The smoking desolation of what had once been Lady Annabelle’s mansion continued to smoulder around Az’s hunched silhouette. And she screamed, and screamed, and cursed the gods and the monarchy and herself and Annabelle and everything that existed in the entire wretched universe until her hoarse throat gave way to wracked tears instead.
My dearest Lady Az,
I am afraid that I am to make a dreadfully terrible decision tonight. However, I hope that whatever the outcome of this whole situation, it will benefit you and your cause in some way.
I must keep this brief, as I am to be hosting a ball tonight for many of the aristocrats and politicians who so often impede you and your brilliant associates. Do not worry, I don’t plan to be hospitable in the slightest. I am very certain that whatever I say will be sure to shock them in a way that you would be proud of.

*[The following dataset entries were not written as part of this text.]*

theorem test_TwigLanes_LaneReductions : engineRuns (twigs (.vadd 0 {})) 0 = true ∧ ((twigs (.vrsum 0 {})).core 0).qTwig = [entry (.vrsum 0 {})] := by decide +kernel

theorem test_AccumulatorFreezes : smin 36 < smax 36 - 1 ∧ smax 36 ≤ (smax 36 - 1) + 1 ∧ accFrozen (smax 36) = true ∧ accFrozen (smin 36) = true := by decide +kernel

theorem test_PartialSumIsExact : psum [(0, 3), (512, BitVec.ofInt 8 (-2))] #[5, 7] 0 = 1 ∧ spWf (fun _ => (0 : BitVec 8)) [(0, 3), (512, BitVec.ofInt 8 (-2))] = true := by decide +kernel

theorem test_EngineCommands :
    let a := with0 fun k => { k with qArray := [entry (.awld 0 {}) tile8] }
    let b := with0 fun k => { k with flArray := [entry (.awld 0 {})] }
    let d := with0 fun k => { k with qDma := [entry (.dzro 0 {})] }
    engineRuns a 0 = true ∧ (a.core 0).flArray = [] ∧ engineRuns b 0 = true ∧ (loadCodes 0 (entry (.awld 0 {})).t0 0 (List.range 1) [] b).2 = b
      ∧ (loadCodes 0 (entry (.awld 0 {})).t0 0 (List.range 1) [] b).1.isSome = true ∧ engineRuns d 0 = true ∧ (d.core 0).flDma = []
      ∧ Tile.rows (entry (.dzro 0 {})).t0 = 1 ∧ fencedAt d 0 0 64 = none ∧ suspectWords d (spBase 0) 64 = []
      ∧ engineRuns (with0 fun k => { k with ended := true }) 0 = true := by decide +kernel

theorem test_RingCommands :
    let q := with0 fun k => { k with qSync := [{ entry (.rsig 0 { ring := 9, imm := 3 }) with x := 3 }] }
    let w := { with0 (fun k => { k with seqWait := some (9, 1) }) with owed := [⟨9, 3, 0x11, 70, false, 0⟩] }
    engineRuns q 0 = true ∧ (q.core 0).qSync.length = 1 ∧ engineRuns w 0 = true ∧ barkPiece w 0x11 3 (regBase + ringSigReg 9) 4 true = none
      ∧ reached (ringVal w 9) 1 = false ∧ reached (ringVal (bell 9 1 w) 9) 1 = true := by decide +kernel

theorem test_ring_signal_adds : let w := { busy with owed := [⟨9, 3, 0x11, 70, false, 0⟩] }
    (nextOf (exec (.ringSignalApply 9) w)).map (fun t => t.reg (Reg.CRN_RING 0 9)) = some 70 := by decide +kernel

/-! ### Register writes and transactions -/

theorem test_SchedulerAndSafetyCommandsObeyed : Admitted 0 0 (Reg.SCH_CTX_CMD 63) up ∧ Admitted 1 0 Reg.SCH_UNITCMD up ∧ Admitted 1 0 Reg.SCH_OWN_CMD up
    ∧ Admitted 1 0 Reg.HWD_SAFECMD up ∧ Admitted 0x30 0 Reg.CMB_COMMIT up ∧ Admitted 1 0 Reg.CMB_AXCMD up ∧ Admitted 1 0 (Reg.RLK_P_MGCMD 15) up
    ∧ up.flag F.SCH_OWN_STAT_BUSY = false := by
  refine ⟨admitted_of ?_, admitted_of ?_, admitted_of ?_, admitted_of ?_, admitted_of ?_, admitted_of ?_, admitted_of ?_, ?_⟩ <;> decide +kernel

/-- `up` with the Boughs' image, pair 1 split. -/
def split1 : State := (up.put F.SAP_STAT_BIMG 1).put (F.BGH_PAIR_STAT_STATE 1) bgSplit

/-- `up` with the test access port open. -/
def maker : State := (up.put F.LCS_STAT_STATE 1).setLcs { up.lcs with tap := true }

theorem test_OtherCommandsObeyed : Admitted 1 0 (Reg.CFD_TXREQ 7) up ∧ Admitted 0 0 (Reg.CFD_CMD 7) up ∧ Admitted 1 0 (Reg.CFD_ECSET 0) (up.put F.SYS_XPEN_XPEN 0x7FFFFFF) ∧ Admitted 0 0 Reg.TIM_ADJ up
    ∧ adjLocked 5000000 up = false ∧ Admitted 0 0 (Reg.TIM_TXQ_POP 1) up ∧ Admitted 1 0 (Reg.TIM_CI_POP 7) up ∧ Admitted 0 0 (Reg.BGH_PAIR_CMD 3) up
    ∧ Admitted 0x23 0 (Reg.BGH_PAIR_CMD 1) split1 ∧ Admitted 0x22 0 (Reg.BGH_PAIR_CMD 1) split1 ∧ Admitted 1 0 (Reg.BGH_CORE_IPSET 7) up := by
  refine ⟨admitted_of ?_, admitted_of ?_, admitted_of ?_, admitted_of ?_, ?_, admitted_of ?_, admitted_of ?_, admitted_of ?_, admitted_of ?_, admitted_of ?_, admitted_of ?_⟩
    <;> decide +kernel

theorem test_OtherCommandsObeyed_lifecycle : Admitted 1 0 Reg.LCS_LCCMD up ∧ Admitted 2 0 Reg.LCS_FPROG_CMD maker ∧ Admitted 1 0 Reg.LCS_PITHCMD up ∧ Admitted 1 0 Reg.LCS_RBCMD up
    ∧ Admitted 1 0 Reg.SAP_RSTCMD up ∧ rstLocked up 1 0x52530001 = false ∧ Admitted 1 0 Reg.EVQ_DUMPCMD up := by
  refine ⟨admitted_of ?_, admitted_of ?_, admitted_of ?_, admitted_of ?_, admitted_of ?_, ?_, admitted_of ?_⟩ <;> decide +kernel

theorem test_calm : Calm up := calm_of (by decide +kernel)

theorem test_ReadsOfMemory_WritesOfMemory : Issues 0 0 up ∧ wiping up = false ∧ portGate up 0 0x17FFFFFFFF 1 true = .pass ∧ portGate up 0 0x17FFFFFFFF 1 false = .pass
    ∧ judge up 0 0 0x17FFFFFFFF 1 true = none ∧ judge up 0 0 0x17FFFFFFFF 1 false = none ∧ suspectWords up 0x17FFFFFFFF 1 = [] ∧ barAddr 1 0x17FFFFFFFF = some 0x17FFFFFFFF
    ∧ sdbLocked up 0x17FFFFFFFF 9 = false := by
  unfold Issues; decide +kernel

theorem test_WritesOfMemory_windows : judge up 0 0 (0x20000000000 + spBase 0) 1 true = none ∧ portGate up 0 (0x20000000000 + spBase 0) 1 true = .pass
    ∧ judge up 0 0 0x2022200FFF 1 true = none ∧ judge up 0x30 0 0x2021040000 1 true = none ∧ Issues 0x30 0 up ∧ judge maker 2 0 0x1000 4 true = none
    ∧ portGate maker 2 0x1000 4 true = .pass ∧ tapOpen maker = true := by
  unfold Issues; decide +kernel

theorem test_PortsAreTransactions : barAddr 0 0xFFFFFF = some 0x3000FFFFFF ∧ barAddr 0 0x1000000 = some 0x13000000000 ∧ barAddr 2 0x40000000 = some 0x22000000000
    ∧ barAddr 0 0x3000000 = none ∧ barAddr 1 0x2040000000 = none := by decide +kernel

theorem test_write_then_bytes : (nextOf (exec (.nocWrite 0 0 0x5003 [1, 2, 3] {}) up)).map (fun t => t.bytes 0x5002 5) = some [0, 1, 2, 3, 0] := by decide +kernel

theorem test_TapCommands : lcState maker ≠ lcBlank ∧ tapOpen maker = true ∧ maker.lcs.tap = true ∧ maker.fld F.SAP_BOOT_STAGE = 5
    ∧ (maker.reg Reg.LCS_CHG_MAKER).toNat < 0xFFFFFFFF ∧ tapOpen up = false := by decide +kernel

theorem test_RefusedAccesses : (judge up 1 0 (2 ^ 48 - 4) 4 true).isSome = true ∧ portGate up 1 (2 ^ 48 - 4) 4 true = .pass ∧ portGate up 2 0x5000 4 true = .closed
    ∧ portGate State.reset 1 0x5000 4 true = .early ∧ issuer up 1 0 = some (1, 0) ∧ issuer up 2 0 = some (2, 0) ∧ issuer State.reset 1 0 = some (1, 0) := by decide +kernel

/-- `up` with stream 2 enabled: its descriptor's bytes are locked. -/
def stream2 : State := up.put (F.SDB_STR_CTRL_EN 2) 1

theorem test_RefusedAccesses_locked : sdbLocked stream2 (0x2022200000 + 0x200) 9 = true ∧ judge stream2 0 0 (0x2022200000 + 0x200) 1 true = none
    ∧ portGate stream2 0 (0x2022200000 + 0x200) 1 true = .pass ∧ suspectWords stream2 (0x2022200000 + 0x200) 1 = [] := by decide +kernel

theorem test_RegisterWriteRequests : canCollide Reg.EVQ_COAL = true ∧ Admitted 0 0 Reg.EVQ_COAL up ∧ Admitted 1 0 Reg.EVQ_COAL up ∧ writerRank 1 < writerRank 0
    ∧ (fieldAt Reg.EVQ_COAL 0).isSome = true ∧ ringReg 9 = some (Reg.CRN_RING 0 9) ∧ Admitted 0 0 (ringSigReg 9) up := by
  refine ⟨?_, admitted_of ?_, admitted_of ?_, ?_, ?_, ?_, admitted_of ?_⟩ <;> decide +kernel

theorem test_WritesByAccessCode : let fs := ((findReg (Reg.SCH_CTX_CFG 63)).map fun d => d.fields).getD []
    fs.all (fun f => decide (f.lo ≤ f.hi ∧ f.hi < 32)) = true ∧ fs.Pairwise (fun f g => f.hi < g.lo ∨ g.hi < f.lo) ∧ 2 ≤ fs.length := by decide +kernel

theorem test_ring_signal_write : (nextOf (exec (.ringSignalRegisterWrite 0 0 9 0xFFFF) up)).map (fun t => t.reg (Reg.CRN_RING 0 9)) = some 0xFFFF := by decide +kernel

/-! ### The scheduler and the Page keeper -/

theorem test_ContextCommands : Admitted 0 0 (Reg.SCH_CTX_CFG 3) up ∧ up.flag F.SCH_LOCK_LOCK = false ∧ ctxState up 3 = ctxDisabled ∧ queuePending up 3 = 0
    ∧ Admitted 1 0 Reg.SCH_CTRL up ∧ ctxState busy 3 = ctxActive ∧ busy.flag (F.SCH_CTX_CFG_EN 3) = true
    ∧ ctxState (busy.put (F.SCH_CTX_STAT_STATE 3) ctxFaulted) 3 = ctxFaulted ∧ leastVt (busy.put F.SCH_CTRL_EN 1) 3 = none := by
  refine ⟨admitted_of ?_, ?_, ?_, ?_, admitted_of ?_, ?_, ?_, ?_, ?_⟩ <;> decide +kernel

/-- Core 2 in unit state `st`. -/
def unit2 (st : Nat) : State := up.put (unitField 2) st

/-- The job of `busy` in a stop that began at time 0. -/
def stopping : State := busy.setSched { busy.sched with jobs := [{ aJob with phase := .stopping }] }

theorem test_UnitsInAndOut : (unit2 uIdle).fld (unitField 2) = uIdle ∧ (unit2 uLost).sched.hot = [] ∧ (unitSt (unit2 uQuarantine) 2).passed = false
    ∧ (unit2 uQuarantine).flag F.HWD_STATE_RESTART = false ∧ stopping.fld (unitField 0) = uRunning
    ∧ stopOverdue (later 200000 stopping) { aJob with phase := .stopping } = true ∧ stopOverdue stopping { aJob with phase := .stopping } = false
    ∧ (∀ c < 64, stopping.flag (F.SCH_CTX_CFG_SAFE c) = false) := by decide +kernel

/-- An ownership command for two pages of core 0's scratchpad stands ready. -/
def ownReady : State := ((up.put F.SCH_OWN_ADDR_LO_ADDR_LO (spBase 0 % 2 ^ 32 / 0x1000)).put F.SCH_OWN_ADDR_HI_ADDR_HI (spBase 0 / 2 ^ 32)).put F.SCH_OWN_LEN_LEN 2

theorem test_OwnersChange : ownRange ownReady (spBase 0) 2 = some 0x1000 ∧ ownRange ownReady (spBase 0 + 1) 2 = none ∧ (ownCmdWritten 0x85 ownReady).sched.change.isSome = true
    ∧ clearTurn (ownCmdWritten 0x85 ownReady) .owner = true := by decide +kernel

/-- A descriptor in context 3's queue, for one core, and all units idle. -/
def queued3 : State :=
  let s := (((busy.put (F.SCH_CTX_QBASE_LO_BASE_LO 3) 0x400000).put (F.SCH_CTX_CFG_QSZ 3) 2).put (F.SCH_CTX_TAIL_TAIL 3) 1).put F.SCH_CTRL_EN 1
  let s := (List.range 7).foldl (fun s u => s.put (unitField u) uIdle) s
  s.setSched { jobs := [], nextId := 8, owner := [(spBase 0 / 0x1000, 3)] }

/-- The descriptor: user 0x1234, one core, everything else 0. -/
def rawJob : List Byte := leBytes 8 0x1234 ++ [0, 1, 0, 0] ++ List.replicate 244 0

theorem test_JobsEnterAndStart : headJob queued3 3 = none ∧ queuePending queued3 3 = 1 ∧ queueAddr queued3 3 0 = 0x40000000
    ∧ (nocRead 0 3 0x40000000 256 queued3).1.isSome = true ∧ (nocRead 0 3 0x40000000 256 queued3).2.sched = queued3.sched ∧ jobFault queued3 3 rawJob true = none
    ∧ (parseJob rawJob).deadline = 0 ∧ (jobFault queued3 3 (rawJob.set 8 2) true).isSome = true := by decide +kernel

/-- Its job waits at the head of the queue. -/
def waiting3 : State := queued3.setSched { queued3.sched with jobs := [{ id := 8, ctx := 3, d := parseJob rawJob, qidx := 0 }] }

theorem test_JobsEnterAndStart_dispatch : (topJob waiting3 true).isSome = true ∧ placeJob waiting3 { id := 8, ctx := 3, d := parseJob rawJob, qidx := 0 } = some [0]
    ∧ retainedFor waiting3 3 (spBase 0 / 0x1000) = true ∧ waiting3.flag F.SYS_STRICT_STRICT = false
    ∧ (jobOn (busy.setSched { busy.sched with jobs := [{ aJob with phase := .assigned }] }) 0 .assigned).isSome = true ∧ jobOn busy 0 .assigned = none := by decide +kernel

/-- The job of `busy` has reported its end on core 0. -/
def ended3 : State := busy.setSched { busy.sched with jobs := [{ aJob with ended := [0] }] }

/-- The job of `busy` is past its deadline. -/
def late3 : State := (busy.setSched { busy.sched with jobs := [{ aJob with deadline := some 0 }] }).put F.TIM_TIME_W1_NS 5

theorem test_JobsEnd : endedJob ended3 0 .running = some { aJob with ended := [0] } ∧ owedRings ended3 3 = []
    ∧ owedRings { ended3 with owed := [⟨6 * 1024 + 5, 3, 0x10, 4, true, 0⟩] } 3 ≠ [] ∧ endedJob busy 0 .running = none ∧ endedJob busy 0 .sealWait = none
    ∧ (endedJob (busy.setSched { busy.sched with jobs := [{ aJob with ended := [0], phase := .sealWait }] }) 0 .sealWait).isSome = true
    ∧ (lateJob late3 3).isSome = true ∧ lateJob busy 3 = none
    ∧ ctxState (busy.put (F.SCH_CTX_STAT_STATE 3) ctxTearing) 3 = ctxTearing := by decide +kernel

/-- Context 3 has one sequence of 9 tokens in page 1, and the record `raw` at the head of its queue. -/
def keeper (raw : List Byte) : State :=
  let s := (((up.put F.KVP_CTRL_EN 1).put F.KVP_POOLCH_CHUNKS 64).put (F.KVP_CQ_BASE_LO_BASE_LO 3) (0x40000000 / 64)).setReg 0x200010 0x80000000
  let s := (((s.put (F.KVP_CQ_CFG_QSZ 3) 4).put (F.KVP_CQ_CFG_EN 3) 1).put (F.KVP_CQ_CFG_DBRING 3) 9).put (F.KVP_CQ_QUOTA_MAX16 3) 60
  let s := s.setKvp { s.kvp with pages := [⟨64, 16, 1, false⟩], seqs := [⟨5, 3, 9, [(64, 9)], false, 0⟩], owner := [(1, 3)] }
  (bell (6 * 1024 + 9) 1 s).wrBytes 0x40000000 (raw ++ List.replicate (64 - raw.length) 0)

theorem test_PageKeeperCommands_new : let s := keeper [1, 0]
    suspectWords s dirBase 0x200000 = [] ∧ kvpNext s = some 3 ∧ (nocRead kvpOid 3 (kvpRecAddr s 3) 64 s).1 = some ([1, 0] ++ List.replicate 62 0)
      ∧ (nocRead kvpOid 3 (kvpRecAddr s 3) 64 s).2.kvp = s.kvp ∧ kvpReservedOk ([1, 0] ++ List.replicate 62 0) = true ∧ s.kvp.seqs.length < 4096 := by decide +kernel

theorem test_PageKeeperCommands_handle : let s := keeper ([7, 0] ++ leBytes 2 5)
    (kvpSeq s 3 5).isSome = true ∧ (kvpSeq s 3 6).isSome = false ∧ (kvPage s 64).ref < 2 ∧ 7 + 9 ≤ (kvPage s 64).toks ∧ s.kvp.exec = [] := by decide +kernel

While getting ready for this ball, a most loyal friend of mine, Melissa (the personal servant I have mentioned before, but she is so much closer to me than that that it feels insensitive to reduce her to simply a servant) and I had quite the enlightening conversation which made me realise many things about myself. It makes me feel much worse about what I am to do tonight.
I have disguised tons of dynamite in my fireplace and running underneath my floors in the hopes that I may eliminate all these adversaries of yours that I am hosting. But I am to be the trigger, in a sense.
I love you, Lady Az. I wish I could have told you in person, but I am afraid it was only tonight that the revelation came to me. I do hope you’ll forgive me for what I have done.